Here is a train I made a couple years ago for a Christmas present. The engine and tender was around 3 ft long, the tracks 4 ft long, and everyone thinks I only make noise makers.

Reactions: Like 2 | Great Post 1 | Way Cool 11


----------



## Tclem (Jun 24, 2014)

Looks good. Lots of patience

Reactions: Thank You! 1


----------



## ripjack13 (Jun 24, 2014)

Trains are noisemakers...lol

Looks good! Woo wooo

Reactions: Thank You! 1


----------



## manbuckwal (Jun 24, 2014)

Wow, very nice work on that !

Reactions: Thank You! 1


----------



## GARRYSWF (Jun 25, 2014)

That is truely some nice work, haven't had a chance to look around to much on this forum but i will be looking into your game calls.

Reactions: Thank You! 1


----------



## ironman123 (Jun 25, 2014)

Wow, that is a nice engine and tender. Took a while, I am sure but the time paid off. Great job.

Reactions: Thank You! 1


----------



## NYWoodturner (Jun 26, 2014)

Holy Cow James  Thats awesome. How many hours go into something like that?

Reactions: Like 1


----------



## James (Jun 26, 2014)

NYWoodturner said:


> Holy Cow James  Thats awesome. How many hours go into something like that?

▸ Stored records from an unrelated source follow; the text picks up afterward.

-- ==== Sys2Proof/Laws/PerInstr.lean ====
section
/-! SUPPORT. For every instruction, as syntax: a word has 64 bits and an opcode that R141 assigns in bits [63:56]. -/
namespace Sys2Proof.Laws

/-- A word of 64 bits whose top byte is an opcode of R141. -/
def Opcoded (n : Nat) : Prop := n < 2 ^ 64 ∧ opcodeAssigned (fld n 56 8) = true

theorem opcoded_of_bounds {n op : Nat} (ho : opcodeAssigned op = true) (h8 : op < 256) (h1 : op * 2 ^ 56 ≤ n)
    (h2 : n < op * 2 ^ 56 + 2 ^ 56) : Opcoded n := by
  have : fld n 56 8 = op := by unfold fld; omega
  exact ⟨by omega, this ▸ ho⟩

/-! ## Bounds of the fields -/

theorem b2n_lt (b : Bool) : b2n b < 2 := by cases b <;> decide
theorem Spec.code_lt (x : Spec) : x.code < 256 := by cases x <;> simp only [Spec.code] <;> omega
theorem Src.code_lt (x : Src) : x.code < 2 ^ 15 := by
  have h1 := Spec.code_lt x.spec
  have h2 : x.pat.code < 8 := by cases x.pat <;> decide
  have h3 := x.par.isLt
  unfold Src.code; omega
theorem Ty.code_lt (x : Ty) : x.code < 16 := by cases x <;> decide
theorem Rnd.code_lt (x : Rnd) : x.code < 4 := by cases x <;> decide
theorem Fmt.code_lt (x : Fmt) : x.code < 32 := by cases x <;> decide
theorem Req.code_lt (x : Req) : x.code < 4 := by cases x <;> decide
theorem Hint.code_lt (x : Hint) : x.code < 4 := by cases x <;> decide
theorem Order.code_lt (x : Order) : x.code < 4 := by cases x <;> decide
theorem Scope.code_lt (x : Scope) : x.code < 8 := by cases x <;> decide
theorem Size.code_lt (x : Size) : x.code < 8 := by cases x <;> decide
theorem AtomOp.code_lt (x : AtomOp) : x.code < 16 := by cases x <;> decide
theorem BScope.code_lt (x : BScope) : x.code < 16 := by cases x <;> decide
theorem Semiring.code_lt (x : Semiring) : x.code < 8 := by cases x <;> decide
theorem AccFmt.code_lt (x : AccFmt) : x.code < 4 := by cases x <;> decide
theorem WItem.code_lt (x : WItem) : x.code < 16 := by cases x <;> decide
theorem BraSub.code_lt (x : BraSub) : x.code < 16 := by cases x <;> decide

/-! ## The formats -/

theorem OForm.pack_opcoded (f : OForm) {op : Nat} (ho : opcodeAssigned op = true) (h8 : op < 256) : Opcoded (f.pack op) := by
  have := Spec.code_lt f.d; have := Src.code_lt f.a; have := Src.code_lt f.b; have := Spec.code_lt f.c
  have := Ty.code_lt f.ty; have := Rnd.code_lt f.rnd; have := b2n_lt f.sat; have := b2n_lt f.ftz; have := b2n_lt f.uni
  apply opcoded_of_bounds ho h8 <;> unfold OForm.pack <;> omega

theorem QForm.pack_opcoded (f : QForm) {op : Nat} (ho : opcodeAssigned op = true) (h8 : op < 256) : Opcoded (f.pack op) := by
  have := Spec.code_lt f.d; have := Src.code_lt f.a; have := Src.code_lt f.b; have := Fmt.code_lt f.fmt
  have := Rnd.code_lt f.rnd; have := b2n_lt f.sat; have := b2n_lt f.ftz; have := b2n_lt f.uni
  apply opcoded_of_bounds ho h8 <;> unfold QForm.pack <;> omega
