/-- The last scale operand in range, and the first out of it. -/
theorem witness_BlocksQuantised : (∃ op, quantRow (.qcvt q1) = some (q1, op)) ∧ dstOk group1 q1.uni false q1.d = true ∧
    (∀ v ∈ [(127 : Word), 128], Issues (sG (gScale v)) (cG (gScale v)) ∧
      readSources (cG (gScale v)) (quantForm q1) ⟨false, some .f32, some .n32, none⟩ (sG (gScale v)) = .ok (xq v)) ∧
    (∀ l ∈ lanes group1.exec, scaleOperandOk q1.fmt ((xq 127).b l % 2 ^ 32) = true) ∧
    (∃ l ∈ lanes group1.exec, scaleOperandOk q1.fmt ((xq 128).b l % 2 ^ 32) = false) ∧
    (Issues s1 c1 ∧ srcOk c1.g q1.uni false q1.a = true ∧ srcOk c1.g q1.uni false q1.b = true ∧ isSReg q1.b.spec = true ∧
      srcVal c1.g .n32 q1.b .nothing 0 ≤ 31 ∧ ∃ x, readSources c1 (quantForm q1) ⟨false, some .f32, some .n32, none⟩ s1 = .ok x) ∧
    (let f := { q1 with d := .s 6, a := ⟨.s 3, .none, 0⟩, uni := true }
     dstOk c1.g f.uni false f.d = true ∧ srcOk c1.g f.uni false f.a = true ∧
       (∃ x, readSources c1 (quantForm f) ⟨false, some .f32, some .n32, none⟩ s1 = .ok x) ∧ ∃ t, writeUniform c1 f.d 1 s1 = .ok t) :=
  ⟨⟨_, rfl⟩, rfl, fun _ _ => ⟨issuesG rfl rfl rfl, rfl⟩, by decide +kernel, ⟨0, by decide, by decide +kernel⟩,
    ⟨issues1, rfl, rfl, rfl, by decide +kernel, _, rfl⟩, rfl, rfl, ⟨_, rfl⟩, _, rfl⟩

def shfl1 : OForm := { vv .i32 with c := .s 3 }

/-- s3 names lanes 0 and 2. They are active; one has exited; one is not active with no token; both are pending. -/
theorem witness_CrossLane :
    (∃ r, crossRow (.shfl shfl1) = some r ∧ r.f = shfl1 ∧ r.ok c1 = true ∧ (∃ e, r.effect c1 5 = some e) ∧ Issues s1 c1 ∧
      memberMask c1 shfl1.c = .ok 5 ∧ (c1.g.tokens ≠ [] ∨ c1.g.spilledTok = 0) ∧ (∀ t ∈ c1.g.tokens.head?, t.held = false) ∧
      5 &&& ~~~c1.g.live = 0 ∧ 5 &&& c1.g.exec = 5) ∧
    (∃ r, crossRow (.bcast { shfl1 with b := ⟨.int 1, .none, 0⟩ }) = some r ∧ r.ok c1 = true ∧ r.effect c1 5 = none) ∧
    (let g := { group1 with exec := 1, live := 1 }; Issues (sG g) (cG g) ∧ 5 &&& ~~~g.live ≠ 0) ∧
    (let g := { group1 with exec := 1 }; Issues (sG g) (cG g) ∧ 5 &&& ~~~g.live = 0 ∧ 5 &&& ~~~g.exec ≠ 0 ∧ g.tokens = []) ∧
    (let t := { ifTok with pending := 0xE }; let g := { inTok t with exec := 1 }
     Issues (sG g) (cG g) ∧ g.tokens = t :: [] ∧ t.kind = .cond ∧ t.depth.toNat = g.depth ∧ t.held = false ∧ 5 &&& ~~~g.live = 0 ∧
       5 &&& g.exec ≠ 5 ∧ 5 &&& ~~~(g.exec ||| t.pending) = 0) :=
  ⟨⟨_, rfl, rfl, by decide +kernel, ⟨_, rfl⟩, issues1, rfl, .inr rfl, by decide, by decide, by decide⟩, ⟨_, rfl, by decide +kernel, rfl⟩,
    ⟨issuesG rfl rfl rfl, by decide⟩, ⟨issuesG rfl rfl rfl, by decide, by decide, rfl⟩,
    issuesG rfl rfl rfl, rfl, rfl, rfl, rfl, by decide, by decide, by decide⟩

theorem witness_TrapsEnterHandler : s1.group? c1.gid = some c1.g ∧ c1.g.sup = false ∧ c1.g.handler = 0 ∧
    (let g := { group1 with handler := 16 }; (sG g).group? 4 = some g ∧ Issues (sG g) (cG g) ∧ g.sup = false ∧ g.handler ≠ 0 ∧
      isHeaderAt reg1 g.handler.toNat = true) ∧
    (sH.group? 4 = some groupH ∧ groupH.sup = true ∧ launch1.prot = false) ∧
    (let l := { launch1 with prot := true }; (machine groupH team1 l).group? 4 = some groupH ∧ l.prot = true ∧ (machine group1 team1 l).group? 4 = some group1) ∧
    (let g := { group1 with handler := 8 }; (sG g).group? 4 = some g ∧ g.handler ≠ 0 ∧ isHeaderAt reg1 g.handler.toNat = false) ∧
    ({ cause := 0x11 } : Trap).cause = 0x11 ∧ ({ cause := 0x0F } : Trap).cause = 0x0F :=
  ⟨rfl, rfl, rfl, ⟨rfl, issuesG rfl rfl rfl, rfl, by decide, by decide⟩, ⟨rfl, rfl, rfl⟩, ⟨rfl, rfl, rfl⟩, ⟨rfl, by decide, by decide⟩, rfl, rfl⟩

/-- In the program with a handler and without one, and in the handler. -/
theorem witness_UserTrap : Issues s1 c1 ∧ c1.g.sup = false ∧ c1.g.handler = 0 ∧ Issues sH cH ∧
    (let g := { group1 with handler := 16 }; Issues (sG g) (cG g) ∧ g.sup = false ∧ g.handler ≠ 0 ∧ isHeaderAt reg1 g.handler.toNat = true) :=
  ⟨issues1, rfl, rfl, issuesH, issuesG rfl rfl rfl, rfl, by decide, by decide⟩

/-- A trap at the last word of a clause, at its header, before its last word, and a position past it. -/
theorem witness_ReturnsFromTrap : Issues s1 c1 ∧ c1.g.sup = false ∧
    (Issues sH cH ∧ groupH.sup = true ∧ team1.side = .solo ∧ groupH.trapPc.extractLsb' 0 32 = 0 ∧ (groupH.trapPc.extractLsb' 32 5).toNat = 1 ∧
      codeAt cH.r 0 = some (BitVec.ofNat 64 hdr1.pack) ∧ 1 = fld hdr1.pack 51 4 + 1) ∧
    (let g := { groupH with trapPc := pcReg 0 2 }; Issues (sG g) (cG g) ∧ fld hdr1.pack 51 4 + 1 < (g.trapPc.extractLsb' 32 5).toNat) ∧
    (let g := { groupH with trapPc := 0 }; Issues (sG g) (cG g) ∧ (g.trapPc.extractLsb' 32 5).toNat = 0) ∧
    codeAt reg2 0 = some (BitVec.ofNat 64 hdr2.pack) ∧ 1 < fld hdr2.pack 51 4 + 1 :=
  ⟨issues1, rfl, ⟨issuesH, rfl, rfl, by decide, by decide, by decide, by decide⟩, ⟨issuesG rfl rfl rfl, by decide⟩, ⟨issuesG rfl rfl rfl, by decide⟩, by decide, by decide⟩

/-- In the handler over the memory image: s10 holds virtual page 1, which is present, and s11 page 2, which is not. -/
def gMap : Group := { groupH with sregs := [(10, 0x10000), (11, 0x20000), (12, 0x6)] }
def sMap : State := withMem (sG gMap)
def cMap : Ctx := cG gMap

theorem issuesMap : Issues sMap cMap := issues_more (issuesG (g := gMap) rfl rfl rfl) rfl rfl rfl rfl rfl

theorem witness_HandlerView : (groupH.sup = true ∧ group1.sup = false) ∧ (Issues s1 c1 ∧ c1.g.sup = false) ∧
    (Issues sMap cMap ∧ cMap.g.sup = true ∧ cMap.t.side = .solo) ∧
    (∀ i ∈ [Instr.mappg (.s 6) (.s 11) (.s 12) false, .tlbinvPage (.s 11) false, .tlbinvContext (.s 11) false, .ctxsv (.s 10) false],
      CounterFree cMap i) ∧ DestFree cMap (.mappg (.s 6) (.s 11) (.s 12) false) sMap ∧
    cMap.g.readS 12 &&& ~~~(0xC00FF0000000000E : Word) = 0 ∧ ptrRegion (cMap.g.readS 11) = 0 ∧
    (apertureOf (ptrAddr (cMap.g.readS 11))).kind = 2 ∧
    (let bs := contextImage sMap cMap.gid cMap.t cMap.l cMap.g
     ptrRegion (cMap.g.readS 10) = 0 ∧ (apertureOf (ptrAddr (cMap.g.readS 10))).kind = 2 ∧ (cMap.g.readS 10).toNat % 64 = 0 ∧
       ∃ locs, checkAccess sMap (cMap.who sMap) .store false [{ lane := 0, ptr := cMap.g.readS 10, len := bs.length }] = .ok locs ∧
         awaitCopies locs sMap = .ok () ∧ awaitMoves cMap locs true sMap = .ok ()) ∧
    leafSlot mem1 0x10000 3 (ctxRoot (ctxEntry sMap 0)) = .ok 0x18008 ∧ leafSlot mem1 0x20000 3 (ctxRoot (ctxEntry sMap 0)) = .ok 0x18010 ∧
    (BitVec.ofNat 64 (Memory.nat mem1 0x18008 8)).getLsbD 0 = true ∧ Leaf.wellFormed (BitVec.ofNat 64 (Memory.nat mem1 0x18008 8)) 0 = true ∧
    (BitVec.ofNat 64 (Memory.nat mem1 0x18010 8)).getLsbD 0 = false ∧ (poolOf sMap 0).map (fun p => (p.put, p.take)) = some (2, 0) ∧
    poolOf s1 0 = none := by
  refine ⟨⟨rfl, rfl⟩, ⟨issues1, rfl⟩, ⟨issuesMap, rfl, rfl⟩, ?_, by unfold DestFree; decide +kernel, by decide, by decide, by decide, ?_, by decide +kernel, by decide +kernel, by decide +kernel, by decide +kernel, by decide +kernel,
    by decide +kernel, by decide +kernel⟩
  · intro i _ k _
    exact (by decide : ∀ k < 12, cMap.g.flagCount k < 63) k.val k.isLt
  · refine ⟨by decide, by decide, by decide, ?_⟩
    obtain ⟨locs, h1, h⟩ := ex_bind (f := fun locs => awaitCopies locs sMap >>= fun _ => awaitMoves cMap locs true sMap)
      (show isOk (checkAccess sMap (cMap.who sMap) .store false
        [{ lane := 0, ptr := cMap.g.readS 10, len := (contextImage sMap cMap.gid cMap.t cMap.l cMap.g).length }] >>= _) = true by decide +kernel)
    obtain ⟨⟨⟩, h2, h⟩ := ex_bind h
    obtain ⟨⟨⟩, h3⟩ := ex_ok h
    exact ⟨locs, h1, h2, h3⟩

Close to 40 hours. The only thing I did't make on it are the two barrels on the back of the engine, and the small pipes along the boiler.

Reactions: Way Cool 1


----------



## shadetree_1 (Jun 26, 2014)

Super nice, a man of many talents!!

Reactions: Thank You! 1


----------



## soljax (Jul 24, 2014)

That's absolutely beautiful. Nice work.


----------